Kids in kindergarten are accustomed to lots of "show and tell" and physical activities like singing songs and dancing, so we chose a curriculum for the study that centered on dances from around the world. Using KIBO, the kids were introduced to simple engineering concepts: What is a robot? What is a machine? They were then instructed on how the kit pieces fit together block-by-block to create a fully functional, moving, dancing robot, which they could make spin or turn left or right to the rhythm of the music--mainly folk songs from around the world. Later, they got a chance to creatively decorate their robots with scraps of tissue paper, paper plates, and googly eyes.

The curriculum culminated in a final performance where teachers, students, grandparents, and parents all gathered to witness the students' creations. The ones that impressed me the most were the groups that dressed their robots up like lions to re-create the movements of the lion dance present in many Chinese New Year celebrations.

Among other things, the study measured whether students were able to understand simple coding concepts like sequencing. Students were given simple two-line commands, such as, "KIBO is crossing the road. The light turns red and KIBO goes straight." They then pasted stickers that resembled the blocks on a piece of paper to show the sequence involved. Overall, the kids did very well. We measured students on a scale of 0-6, and on average students scored  above a 5.

Using Play as PD

The other thing we wanted to study was how teachers took to this curriculum, since it was new to them as well. One of the reasons we believe students performed so well in the study and on their dance project was due to the professional development we gave teachers. Before students ever saw a robot, teachers got together for trainings and had time to check out the technology toys themselves. We encouraged them to explore. We got them to ideate. And in turn, they expressed their concerns, their fears, and their joys when they realized the potential for their students.

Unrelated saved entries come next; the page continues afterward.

/-- A remote request reaches its home (R448, R449, R452): a leaving module refuses, the export windows decide, an address the
module does not have or a reserved atomic is refused; what cannot be done yet waits with PND. -/
def State.homeReq (s : State) (m : FMsg) : State :=
  let a := (m.words.getD 0 0).toNat
  let own : Bool := decide (m.src = s.node)
  if s.away then s.answer m 8 false []
  else if m.typ = 0x14 then
    let q := fld (m.words.getD 0 0) 8 0
    if !own && !s.exported m.src (s.qBase q / 96) .db then (s.answer m 7 false []).refused m (s.qBase q)
    else match s.serveReq m with
      | (true, s) => s
      | (false, s) =>
        if (s.inq.filter fun x => x.db).length < 64 then { s with inq := s.inq ++ [⟨m, s.ticks, true⟩] } else s.answer m 5 false []
  else
    let l := a / 96
    let need : ExpRight := if m.typ = 1 then .r else .w
    if (!own && !s.exported m.src l need) || decide (s.part.msLines ≤ l) then (s.answer m 7 false []).refused m a
    else if m.typ = 3 ∧ (a % 6 ≠ 0 ∨ fld (m.words.getD 1 0) 21 18 = 0 ∨ 3 < fld (m.words.getD 1 0) 21 18) then s.answer m 4 false []
    else match s.serveReq m with
      | (true, s) => s
      | (false, s) => { s with inq := s.inq ++ [⟨m, s.ticks, false⟩] }

/-- Requests that wait at the home try again; those that waited for another 1 µs get PND (R448, R452). -/
def State.inqGo (s : State) (db : Bool) : State :=
  s.inq.foldl (fun (s : State) x =>
    if x.db ≠ db then s
    else match s.serveReq x.m with
      | (true, s) => { s with inq := s.inq.erase x }
      | (false, s) =>
        if x.tick + 25 ≤ s.ticks then
          ({ s with inq := s.inq.map fun (y : HomeQ) => if y = x then { y with tick := s.ticks } else y }).fab { typ := 5, dst := x.m.src, tag := x.m.tag }
        else s) s

/-- The member of the group that a node is (R454): listed in MS_CGMEM. -/
def State.listed (s : State) (n : BitVec 14) : Option Nat :=
  (List.range 16).find? fun i =>
    let m := s.rg (aMs (0xC008 + 8 * i))
    m.getLsbD 14 && decide (m.extractLsb' 0 14 = n)

/-- The line of a coherence message. -/
def cohData (m : FMsg) : List Byte := if m.words.length ≤ 2 then [] else lineBytes ((m.words.drop 2).take 16)

/-- A coherence request of member i reaches this home (R454, R449): it joins the messages its home acts on. A refusal names the
request's code where an answer has its acknowledgement count (DESIGN CHOICE, log 45: the spec gives no code for it). -/
def State.crqTake (s : State) (m : FMsg) (i : BitVec 4) : State :=
  let a := (m.words.getD 0 0).toNat
  let l := a / 96
  let code := fld (m.words.getD 1 0) 3 0
  let d := cohData m
  let need : ExpRight := if code = 0 ∨ code = 5 then .r else if code = 4 ∨ code = 8 then .none else .w
  let kind : Option MK := match code with
    | 0 => some .rdS | 1 => some .rdX | 2 => some .upg | 3 => some (.wb 0) | 4 => some .evC | 5 => some .rdU | 6 => some .wrF
    | 7 => some .wrP | 8 => some .cln | 9 => some .clInv | _ => none
  let opens : Bool := decide (code ≤ 2) || decide (code = 5)
  let no (status : BitVec 8) : State :=
    (if opens then s.unopened l (.member i) else s).coh m.src false 5 a code (List.replicate 96 0) true status
  if s.away then no 8
  else if decide (s.part.msLines ≤ l) || !s.exported m.src l need then (no 7).refused m a
  else match kind with
    | none => s
    | some k => s.send { src := .ag (.member i), dst := s.homeNode l, kind := k, line := l, req := .member i, data := d,
                         bytes := if k = .wrP then cellsAt 0 d else [], pois := m.pois, sticky := decide (fld (m.words.getD 1 0) 13 8 = 1) }

/-- What an answer of member i to a forward, an invalidation or a recall does here (R205): passed on to where it goes. -/
def State.memAnswer (s : State) (w : Msg) (d : List Byte) (pois : Bool) : State :=
  let l := w.line
  let s : State := { s with memWait := s.memWait.erase w }
  match w.kind with
  | .inv => s.send { src := w.dst, dst := s.ackTo l w.req, kind := .invAck, line := l, req := w.req }
  | .recall | .down => s.homeBack l (if d.isEmpty then none else some (d, pois))
  | .fwdS | .fwdX | .fwdU =>
    let g : Grant := match w.kind with | .fwdS => .s | .fwdX => .m | _ => .none
    let (d, pois) := if d.isEmpty then (s.msLine l, true) else (d, pois)
    s.send { src := s.homeNode l, dst := .ag w.req, kind := .data g, line := l, req := w.req, data := d, pois := pois, acks := w.acks, tag := w.tag, op := w.op }
  | _ => s

/-- The remote home's answer ends what a member's line waited for here (R217). -/
def State.remoteEnd (s : State) (l : Nat) (f : Dir → Dir) : State :=
  let d := s.dirOf l
  match d.txn with
  | none => s
  | some t => (({ s with dir := spIns s.dir l (f { d with txn := none }) }).homeAct t.msg).drainQueue l 64

/-- Close the transaction at the remote home (R208). -/
def State.remoteCmp (s : State) (l : Nat) : State := s.coh (s.memNode (l / 2 ^ 44 - 1)) false 10 (96 * (l % 2 ^ 44)) 0 [] false 0

/-- Data and acknowledgements for a request to a remote home (R205, R217): with all of them the module holds the line. -/
def State.remoteGot (s : State) (l : Nat) (t : Txn) (st : DS) : State :=
  match t.data with
  | none => s
  | some x => if t.acks ≠ 0 then s else (s.remoteCmp l).remoteEnd l fun (d : Dir) => { d with rem := st, rdat := some x }

/-- Is a member's line free of local traffic, but for a request of this module to its home (R217)? -/
def State.remQuiet (s : State) (l : Nat) : Bool :=
  decide ((s.dirOf l).opens = 0) && (match (s.dirOf l).txn with | some t => t.remote | none => true) && !(s.net.any fun m => m.line = l)

/-- The module gives a member's line up to its home's order: readable copies go, a copy whose ownership is asked for waits for data
(R205 note a). -/
def State.remDrop (s : State) (l : Nat) : State :=
  let s := (List.range 8).foldl (fun (s : State) k =>
    match s.cline k l with
    | none => s
    | some c => match c.st with
      | .m | .o | .e | .s => s.giveUp k l
      | .sm | .om => (((s.dropL1D k l none).dropL1I k l).killResvClu k l).setLine k l { c with st := .im, data := [], pg := false }
      | .eb => s.setLine k l { c with st := .sb, data := [] }
      | _ => s) s
  let d := s.dirOf l
  s.setDir l { d with st := .free, owner := .none, shr := 0, rem := .free, rdat := none }

/-- What the module holds of a member's line: the owner cluster's copy or what came from the home. -/
def State.remData (s : State) (l : Nat) : List Byte × Bool :=
  match s.ownerClu l with
  | some k => (match s.cline k l with | some c => (c.data, c.pois) | none => ([], false))
  | none => (match (s.dirOf l).rdat with | some x => x | none => ([], false))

We also encouraged them to brainstorm other ways they could incorporate coding and robotics into their everyday curriculum, beyond one-off projects.

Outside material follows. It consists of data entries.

/-- The registers of a configuration in force (R419). -/
def Inst.regs (c : Inst) : List (Nat × Nat) :=
  [(0, c.procs.toNat % 2 ^ 32), (8, c.procs.toNat / 2 ^ 32), (0x10, c.wbase + c.wcount * 2 ^ 10), (0x18, c.hbase + b2n c.hen * 2 ^ 40), (0x20, c.hlim),
   (0x28, c.rfirst + c.rcount * 2 ^ 10), (0x30, c.qfirst + c.qcount * 2 ^ 9), (0x38, c.lgbase + c.lgcount * 2 ^ 14),
   (0x40, b2n c.sysr + c.clu.toNat * 2), (0x48, c.mbcfg.toNat), (0x50, c.bootd.toNat), (0x58, c.bootip.toNat)]

/-- What is left of the management space: TRCTL, kept with the checkpoints, and with trace on the gap that its next marker tells (R528,
R531). -/
def Mgmt.offed (m : Mgmt) (ms : Nat) : Mgmt :=
  { trctl := m.trctl, gap := if m.trctl.getLsbD 0 then some (match m.gap with | some (n, t) => (n + m.trq.length, t) | none => (m.trq.length, ms)) else none }

/-- What a resume may change of Tungsten and of Electrum's books, as it stands when the resume begins (R22). -/
def State.keep (s : State) : Kept :=
  { tun := s.tun, dev := s.dev, led := s.led, accs := s.accs, rps := s.rps, insts := s.insts, kslots := s.kslots, repts := s.repts,
    icmd := s.icmd, ifail := s.ifail, isaved := s.isaved, irest := s.irest, icont := s.icont, frzTb := s.frzTb, mirIn := s.mirIn,
    saved := s.saved, trctl := s.mgmt.trctl }

/-- A resume that power loss cuts off before the release leaves all that as if it had never begun (R22). -/
def State.rolledBack (s : State) : State :=
  match s.kept with
  | none => s
  | some k => { s with tun := k.tun, dev := k.dev, led := k.led, accs := k.accs, rps := k.rps, insts := k.insts, kslots := k.kslots, repts := k.repts,
                       icmd := k.icmd, ifail := k.ifail, isaved := k.isaved, irest := k.irest, icont := k.icont, frzTb := k.frzTb, mirIn := k.mirIn,
                       saved := k.saved, mgmt := { s.mgmt with trctl := k.trctl }, kept := none }

/-- Power goes (R505, R506, R533): what stands in Tungsten and the board's own state remain, every other field is as after module
reset. The staged configuration of an instance becomes that in force. -/
def State.powerOff (s : State) : State :=
  let s : State := s.rolledBack
  let tun : Tun := { img := s.tun.img, imgP := s.tun.imgP, imgU := s.tun.imgU, opened := s.tun.opened, closed := s.tun.closed, ring := s.tun.ring, flush := s.tun.flush, flushSeq := s.tun.flushSeq,
                     mapver := s.tun.mapver, lastMax := s.tun.lastMax, thermal := s.tun.thermal }
  let pew : Pewter := { log := s.pew.log, seq := s.pew.seq, newest := s.pew.newest, nslot := s.pew.nslot, lastAnchor := s.pew.lastAnchor, ck := s.pew.ck, pcyc := s.pew.pcyc, ms := s.pew.ms }
  let s' : State := { State.reset with pending := s.pending, free := s.free, part := s.part, ticks := s.ticks, outbox := s.outbox, tun := tun, pew := pew }
  let s' : State := { s' with dev := s.dev.filter (fun (a, _) => keptReg a), led := s.led, accs := s.accs, rps := s.rps.map (fun (n, r) => (n, r.kept)), insts := s.insts,
                              kslots := s.kslots, images := s.images, repts := s.repts, icmd := s.icmd, ifail := s.ifail, isaved := s.isaved, irest := s.irest, frzTb := s.frzTb }
  let s' : State := { s' with mirIn := s.mirIn, saved := s.saved, bcfg := s.bcfg, bprog := s.bprog, vaux := s.vaux, sel := s.sel, boot := s.boot, mgmt := s.mgmt.offed s.pew.ms }
  s.insts.foldl (fun (s' : State) (i, (c : Inst)) => c.regs.foldl (fun (s' : State) (o, v) => s'.sgVi i o (BitVec.ofNat 48 v)) (s'.sgVi i 0x88 (BitVec.ofNat 48 (s.instState i)))) s'

/-- Without PWROK the fault line of a triad that no unit of passed goes too (R472, R524). -/
def State.unassert (s : State) : State := if s.boot.any fun b => b.brassOk = 0 then { s with boot := none } else s

/-- A fall of PWROK is a module reset at any moment (R533). -/
def execPwrokFall (s : State) : Res := .next (if s.phase = .off then s.unassert else s.powerOff)

/-- Do the sampled straps fail their check (R508, R525): no stable value, odd parity, a reserved bit? -/
def bootBad (b : Boot) : Bool :=
  !b.stable || decide (((List.range 24).filter fun i => b.straps.getLsbD i).length % 2 = 1) || decide (fld b.straps 22 20 ≠ 0)

/-- The boot source in use (R508, R509). -/
def bootSrc (b : Boot) : Nat := if (bootBad b) then 2 else fld b.straps 19 18

/-- Does recovery ignore the MODE byte, the images and the boot program (R509)? -/
def bootRecovery (b : Boot) : Bool := decide (2 ≤ (bootSrc b))

/-- The good cores of a cluster, and its assignment (R277): MAP and the index of the spare. -/
def assign (ret chk : Nat) (chked : Bool) : Word × Nat :=
  let good := (List.range 9).filter fun c => !ret.testBit c
  if chked then
    let (m, left) := (List.range 4).foldl (fun (x : Word × List Nat) t =>
      let (m, left) := x
      match left with
      | [] => (setFld (setFld m (4 * t + 3) (4 * t) 0xF) (4 * t + 19) (4 * t + 16) 0xF, [])
      | l :: rest =>
        match rest.find? fun c => !chk.testBit c with
        | some c => (setFld (setFld m (4 * t + 3) (4 * t) l) (4 * t + 19) (4 * t + 16) c, rest.erase c)
        | none => (setFld (setFld m (4 * t + 3) (4 * t) 0xF) (4 * t + 19) (4 * t + 16) 0xF, left)) (0, good)
    (m, left.headD 0xF)
  else
    ((List.range 8).foldl (fun (m : Word) t => setFld m (4 * t + 3) (4 * t) (good.getD t 0xF)) 0, good.getD 8 0xF)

That last point in particular was important to us because we know that every one of the 160 schools in the PlayMaker program has an individualized curriculum, and teachers are busy. We think if it's important enough to introduce a new idea like coding, it has to be relevant to the existing curriculum. That's always the challenging part when you want to bring new ideas and make them relevant to the school.

So far, we've been thrilled with what our schools have done. To see teachers now introducing sequencing and robotics concepts into their numeracy and literacy lessons, as well as their cultural studies, is by far the biggest measure of success to us. It instills in us policymakers the creative confidence we need to realize our Smart Nation goals for every student.  

Adrian Lim is a director at the Infocomm Media Development Authority of Singapore, which oversees the PlayMaker program.